** Opening Working data block **

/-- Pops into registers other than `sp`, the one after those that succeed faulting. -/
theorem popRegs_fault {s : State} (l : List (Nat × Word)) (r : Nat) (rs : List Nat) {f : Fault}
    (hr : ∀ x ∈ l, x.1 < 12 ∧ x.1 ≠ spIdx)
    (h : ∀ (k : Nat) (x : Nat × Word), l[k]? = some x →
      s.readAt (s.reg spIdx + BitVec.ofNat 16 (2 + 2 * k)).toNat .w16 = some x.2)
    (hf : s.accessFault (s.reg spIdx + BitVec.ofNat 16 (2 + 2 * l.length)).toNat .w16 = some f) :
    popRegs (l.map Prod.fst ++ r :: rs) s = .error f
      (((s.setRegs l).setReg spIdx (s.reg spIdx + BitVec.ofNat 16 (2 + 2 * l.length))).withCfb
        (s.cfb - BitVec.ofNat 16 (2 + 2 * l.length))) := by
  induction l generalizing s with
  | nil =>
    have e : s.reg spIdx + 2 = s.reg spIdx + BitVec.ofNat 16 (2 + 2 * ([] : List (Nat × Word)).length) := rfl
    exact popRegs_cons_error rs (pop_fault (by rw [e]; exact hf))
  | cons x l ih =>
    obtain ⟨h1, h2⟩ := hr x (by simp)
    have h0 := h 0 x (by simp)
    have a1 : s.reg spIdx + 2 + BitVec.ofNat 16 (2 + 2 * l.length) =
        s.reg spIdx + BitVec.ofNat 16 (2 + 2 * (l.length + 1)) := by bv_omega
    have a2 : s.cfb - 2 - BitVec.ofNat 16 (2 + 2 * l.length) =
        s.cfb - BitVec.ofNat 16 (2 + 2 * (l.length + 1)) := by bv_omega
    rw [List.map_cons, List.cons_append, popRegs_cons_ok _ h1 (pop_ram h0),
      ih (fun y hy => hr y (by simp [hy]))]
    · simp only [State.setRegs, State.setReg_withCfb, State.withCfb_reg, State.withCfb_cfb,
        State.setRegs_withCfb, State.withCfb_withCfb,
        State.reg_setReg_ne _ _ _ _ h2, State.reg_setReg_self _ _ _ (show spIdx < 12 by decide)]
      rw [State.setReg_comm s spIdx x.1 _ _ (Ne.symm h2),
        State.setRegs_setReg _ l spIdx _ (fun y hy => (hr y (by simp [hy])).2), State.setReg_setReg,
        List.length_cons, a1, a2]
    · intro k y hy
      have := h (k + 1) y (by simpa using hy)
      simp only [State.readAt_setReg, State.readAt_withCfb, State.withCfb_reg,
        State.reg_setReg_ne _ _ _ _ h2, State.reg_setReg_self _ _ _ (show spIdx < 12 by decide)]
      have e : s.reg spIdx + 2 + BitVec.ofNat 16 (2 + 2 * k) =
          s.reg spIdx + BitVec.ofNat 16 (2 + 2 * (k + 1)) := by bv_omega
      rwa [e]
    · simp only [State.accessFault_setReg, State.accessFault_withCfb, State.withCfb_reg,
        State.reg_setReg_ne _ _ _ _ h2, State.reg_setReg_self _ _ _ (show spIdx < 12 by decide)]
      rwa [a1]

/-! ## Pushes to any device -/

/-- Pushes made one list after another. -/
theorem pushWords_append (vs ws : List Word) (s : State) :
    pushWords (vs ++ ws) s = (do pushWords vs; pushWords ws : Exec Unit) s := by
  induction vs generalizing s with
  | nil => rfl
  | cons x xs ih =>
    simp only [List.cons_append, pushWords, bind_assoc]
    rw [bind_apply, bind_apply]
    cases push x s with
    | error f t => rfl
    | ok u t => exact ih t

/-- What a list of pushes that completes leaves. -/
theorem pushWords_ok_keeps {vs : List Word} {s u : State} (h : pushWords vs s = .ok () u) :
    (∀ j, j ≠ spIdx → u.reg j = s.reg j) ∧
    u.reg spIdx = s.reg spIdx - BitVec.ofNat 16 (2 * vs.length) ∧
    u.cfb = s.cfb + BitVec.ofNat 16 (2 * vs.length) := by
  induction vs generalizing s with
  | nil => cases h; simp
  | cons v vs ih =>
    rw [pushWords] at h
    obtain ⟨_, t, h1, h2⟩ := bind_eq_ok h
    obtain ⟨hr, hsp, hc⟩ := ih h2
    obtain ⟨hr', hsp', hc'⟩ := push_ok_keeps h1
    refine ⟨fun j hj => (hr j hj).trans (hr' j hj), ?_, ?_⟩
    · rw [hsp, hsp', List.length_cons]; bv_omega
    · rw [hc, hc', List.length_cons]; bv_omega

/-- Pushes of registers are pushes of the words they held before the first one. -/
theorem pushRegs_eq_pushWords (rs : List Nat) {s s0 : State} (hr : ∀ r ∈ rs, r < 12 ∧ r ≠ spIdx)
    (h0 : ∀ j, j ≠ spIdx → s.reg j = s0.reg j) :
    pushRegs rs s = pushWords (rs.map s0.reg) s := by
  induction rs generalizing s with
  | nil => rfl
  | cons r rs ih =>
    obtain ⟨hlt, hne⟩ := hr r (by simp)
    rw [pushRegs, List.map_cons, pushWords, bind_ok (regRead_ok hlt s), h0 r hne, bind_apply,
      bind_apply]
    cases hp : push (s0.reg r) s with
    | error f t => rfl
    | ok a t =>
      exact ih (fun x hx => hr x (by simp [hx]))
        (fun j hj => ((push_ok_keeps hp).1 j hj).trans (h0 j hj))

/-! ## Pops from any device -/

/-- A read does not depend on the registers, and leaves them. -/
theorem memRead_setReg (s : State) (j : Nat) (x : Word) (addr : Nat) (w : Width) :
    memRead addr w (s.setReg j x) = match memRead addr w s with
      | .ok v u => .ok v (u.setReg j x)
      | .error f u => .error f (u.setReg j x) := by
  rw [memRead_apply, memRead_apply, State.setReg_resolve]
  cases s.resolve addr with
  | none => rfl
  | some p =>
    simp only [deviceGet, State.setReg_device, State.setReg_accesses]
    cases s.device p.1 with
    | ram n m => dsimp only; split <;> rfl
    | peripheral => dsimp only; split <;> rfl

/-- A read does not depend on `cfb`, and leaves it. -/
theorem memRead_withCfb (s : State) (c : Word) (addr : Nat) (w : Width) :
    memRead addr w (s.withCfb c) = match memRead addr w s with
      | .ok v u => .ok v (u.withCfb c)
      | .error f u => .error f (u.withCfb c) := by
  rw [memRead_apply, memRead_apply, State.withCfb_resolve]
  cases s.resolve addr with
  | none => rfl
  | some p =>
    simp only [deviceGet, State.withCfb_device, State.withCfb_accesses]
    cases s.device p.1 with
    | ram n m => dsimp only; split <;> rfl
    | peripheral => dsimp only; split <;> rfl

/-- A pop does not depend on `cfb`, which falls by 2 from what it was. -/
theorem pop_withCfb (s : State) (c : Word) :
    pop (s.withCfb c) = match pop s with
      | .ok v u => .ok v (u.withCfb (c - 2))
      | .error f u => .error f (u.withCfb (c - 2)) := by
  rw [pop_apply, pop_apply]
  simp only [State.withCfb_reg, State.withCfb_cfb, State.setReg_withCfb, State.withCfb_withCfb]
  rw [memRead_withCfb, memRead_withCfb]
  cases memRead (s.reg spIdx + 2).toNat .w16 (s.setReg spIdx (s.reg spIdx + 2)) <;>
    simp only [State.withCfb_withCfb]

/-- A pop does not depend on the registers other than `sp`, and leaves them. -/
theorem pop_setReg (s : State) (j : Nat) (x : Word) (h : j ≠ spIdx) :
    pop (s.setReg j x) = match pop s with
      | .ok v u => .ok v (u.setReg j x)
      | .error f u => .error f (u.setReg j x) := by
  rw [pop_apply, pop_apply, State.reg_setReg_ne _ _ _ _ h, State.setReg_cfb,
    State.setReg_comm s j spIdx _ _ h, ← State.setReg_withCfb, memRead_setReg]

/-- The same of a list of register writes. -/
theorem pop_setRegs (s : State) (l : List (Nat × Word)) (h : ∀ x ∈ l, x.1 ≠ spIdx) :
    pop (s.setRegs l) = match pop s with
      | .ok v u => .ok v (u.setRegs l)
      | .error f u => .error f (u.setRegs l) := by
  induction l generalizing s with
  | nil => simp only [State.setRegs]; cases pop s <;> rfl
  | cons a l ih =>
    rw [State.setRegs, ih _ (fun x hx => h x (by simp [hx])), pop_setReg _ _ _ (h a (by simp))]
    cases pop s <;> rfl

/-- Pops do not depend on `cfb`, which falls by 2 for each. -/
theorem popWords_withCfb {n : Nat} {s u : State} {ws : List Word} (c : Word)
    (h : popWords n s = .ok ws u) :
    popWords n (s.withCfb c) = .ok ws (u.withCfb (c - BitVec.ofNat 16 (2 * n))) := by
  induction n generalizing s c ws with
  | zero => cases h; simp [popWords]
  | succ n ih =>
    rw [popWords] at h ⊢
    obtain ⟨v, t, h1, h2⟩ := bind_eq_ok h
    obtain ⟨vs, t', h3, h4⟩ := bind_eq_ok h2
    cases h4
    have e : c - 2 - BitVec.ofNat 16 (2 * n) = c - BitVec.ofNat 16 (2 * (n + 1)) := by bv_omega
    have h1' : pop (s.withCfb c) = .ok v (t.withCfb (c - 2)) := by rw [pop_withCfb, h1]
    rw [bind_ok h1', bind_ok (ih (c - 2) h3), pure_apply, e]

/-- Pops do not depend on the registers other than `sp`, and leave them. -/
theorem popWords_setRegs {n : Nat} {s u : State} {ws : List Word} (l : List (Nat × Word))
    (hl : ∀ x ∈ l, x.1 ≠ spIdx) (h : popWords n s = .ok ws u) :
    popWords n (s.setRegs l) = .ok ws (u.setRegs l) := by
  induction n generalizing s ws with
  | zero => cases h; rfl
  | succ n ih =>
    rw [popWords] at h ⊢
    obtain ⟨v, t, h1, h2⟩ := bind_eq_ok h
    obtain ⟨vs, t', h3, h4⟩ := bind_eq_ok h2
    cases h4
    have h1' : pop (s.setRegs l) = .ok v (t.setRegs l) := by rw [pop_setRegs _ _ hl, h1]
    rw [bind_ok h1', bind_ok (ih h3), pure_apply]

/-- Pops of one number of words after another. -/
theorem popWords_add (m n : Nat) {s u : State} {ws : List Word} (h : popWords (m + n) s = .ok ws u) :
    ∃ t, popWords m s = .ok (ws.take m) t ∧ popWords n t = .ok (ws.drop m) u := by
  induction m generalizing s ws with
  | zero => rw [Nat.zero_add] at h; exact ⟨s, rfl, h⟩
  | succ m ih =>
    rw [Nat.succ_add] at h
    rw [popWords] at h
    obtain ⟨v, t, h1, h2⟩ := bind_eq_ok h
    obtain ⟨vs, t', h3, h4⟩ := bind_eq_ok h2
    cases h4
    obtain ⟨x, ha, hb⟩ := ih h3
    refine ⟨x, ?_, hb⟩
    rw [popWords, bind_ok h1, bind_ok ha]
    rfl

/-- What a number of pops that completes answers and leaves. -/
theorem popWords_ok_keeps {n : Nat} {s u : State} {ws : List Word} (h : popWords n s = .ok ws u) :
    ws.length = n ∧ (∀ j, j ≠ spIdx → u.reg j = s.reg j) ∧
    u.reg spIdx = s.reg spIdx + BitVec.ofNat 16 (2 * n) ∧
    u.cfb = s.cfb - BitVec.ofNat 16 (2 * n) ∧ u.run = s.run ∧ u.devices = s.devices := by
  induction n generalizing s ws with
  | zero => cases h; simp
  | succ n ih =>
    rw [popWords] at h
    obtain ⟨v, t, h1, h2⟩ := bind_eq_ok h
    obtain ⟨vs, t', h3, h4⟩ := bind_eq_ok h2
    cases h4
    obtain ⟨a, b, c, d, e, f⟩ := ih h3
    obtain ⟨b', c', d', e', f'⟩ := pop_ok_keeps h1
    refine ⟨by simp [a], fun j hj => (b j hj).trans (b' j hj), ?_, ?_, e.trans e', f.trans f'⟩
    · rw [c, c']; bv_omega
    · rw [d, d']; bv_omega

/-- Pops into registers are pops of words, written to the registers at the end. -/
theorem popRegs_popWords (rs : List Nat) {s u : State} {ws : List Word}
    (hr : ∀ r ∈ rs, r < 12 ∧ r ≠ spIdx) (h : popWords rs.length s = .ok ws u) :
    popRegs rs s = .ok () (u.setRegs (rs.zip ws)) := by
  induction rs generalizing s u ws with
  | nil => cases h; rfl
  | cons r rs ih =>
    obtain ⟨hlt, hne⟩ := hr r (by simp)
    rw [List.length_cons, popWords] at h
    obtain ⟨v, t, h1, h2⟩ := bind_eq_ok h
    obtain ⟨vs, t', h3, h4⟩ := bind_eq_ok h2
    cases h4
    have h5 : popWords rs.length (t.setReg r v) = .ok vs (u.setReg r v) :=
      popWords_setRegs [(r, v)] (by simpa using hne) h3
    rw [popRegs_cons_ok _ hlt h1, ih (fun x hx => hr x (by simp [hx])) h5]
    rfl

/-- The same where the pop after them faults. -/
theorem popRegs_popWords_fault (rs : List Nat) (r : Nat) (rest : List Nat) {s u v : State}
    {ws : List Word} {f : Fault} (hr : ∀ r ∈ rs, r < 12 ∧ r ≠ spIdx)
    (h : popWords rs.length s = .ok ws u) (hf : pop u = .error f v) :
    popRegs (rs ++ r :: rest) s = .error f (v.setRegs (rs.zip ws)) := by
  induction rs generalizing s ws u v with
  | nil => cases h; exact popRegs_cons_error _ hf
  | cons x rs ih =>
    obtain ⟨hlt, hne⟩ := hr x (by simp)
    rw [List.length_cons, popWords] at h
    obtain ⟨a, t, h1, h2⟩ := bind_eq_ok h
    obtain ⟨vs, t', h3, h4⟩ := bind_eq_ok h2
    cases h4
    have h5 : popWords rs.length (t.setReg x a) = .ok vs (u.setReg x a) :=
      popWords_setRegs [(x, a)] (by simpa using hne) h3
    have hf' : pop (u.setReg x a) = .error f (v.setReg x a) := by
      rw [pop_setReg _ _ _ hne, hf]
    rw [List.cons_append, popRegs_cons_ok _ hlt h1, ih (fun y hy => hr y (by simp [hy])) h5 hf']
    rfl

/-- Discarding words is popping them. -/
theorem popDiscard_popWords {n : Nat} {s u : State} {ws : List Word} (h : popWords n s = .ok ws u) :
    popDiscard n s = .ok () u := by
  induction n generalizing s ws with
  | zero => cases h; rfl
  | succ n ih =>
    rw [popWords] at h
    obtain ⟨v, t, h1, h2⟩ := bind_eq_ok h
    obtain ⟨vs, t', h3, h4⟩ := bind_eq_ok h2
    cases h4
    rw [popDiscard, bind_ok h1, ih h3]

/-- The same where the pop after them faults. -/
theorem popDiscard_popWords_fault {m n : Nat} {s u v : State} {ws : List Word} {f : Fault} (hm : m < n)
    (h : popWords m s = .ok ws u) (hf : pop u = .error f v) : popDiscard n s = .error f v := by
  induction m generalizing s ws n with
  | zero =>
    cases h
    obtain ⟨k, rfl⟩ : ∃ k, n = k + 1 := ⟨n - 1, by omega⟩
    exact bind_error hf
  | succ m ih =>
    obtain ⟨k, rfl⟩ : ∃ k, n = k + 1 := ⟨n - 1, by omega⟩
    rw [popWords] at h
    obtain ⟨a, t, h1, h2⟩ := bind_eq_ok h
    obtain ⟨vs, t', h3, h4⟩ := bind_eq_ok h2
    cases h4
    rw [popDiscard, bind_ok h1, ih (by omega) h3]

** Closing Working data block **

§ What you should do
Search the data above for "using" and copy every line where it turns up.

§ Output below
      have := h (k + 1) y (by simpa using hy)
      popWords_setRegs [(r, v)] (by simpa using hne) h3
      popWords_setRegs [(x, a)] (by simpa using hne) h3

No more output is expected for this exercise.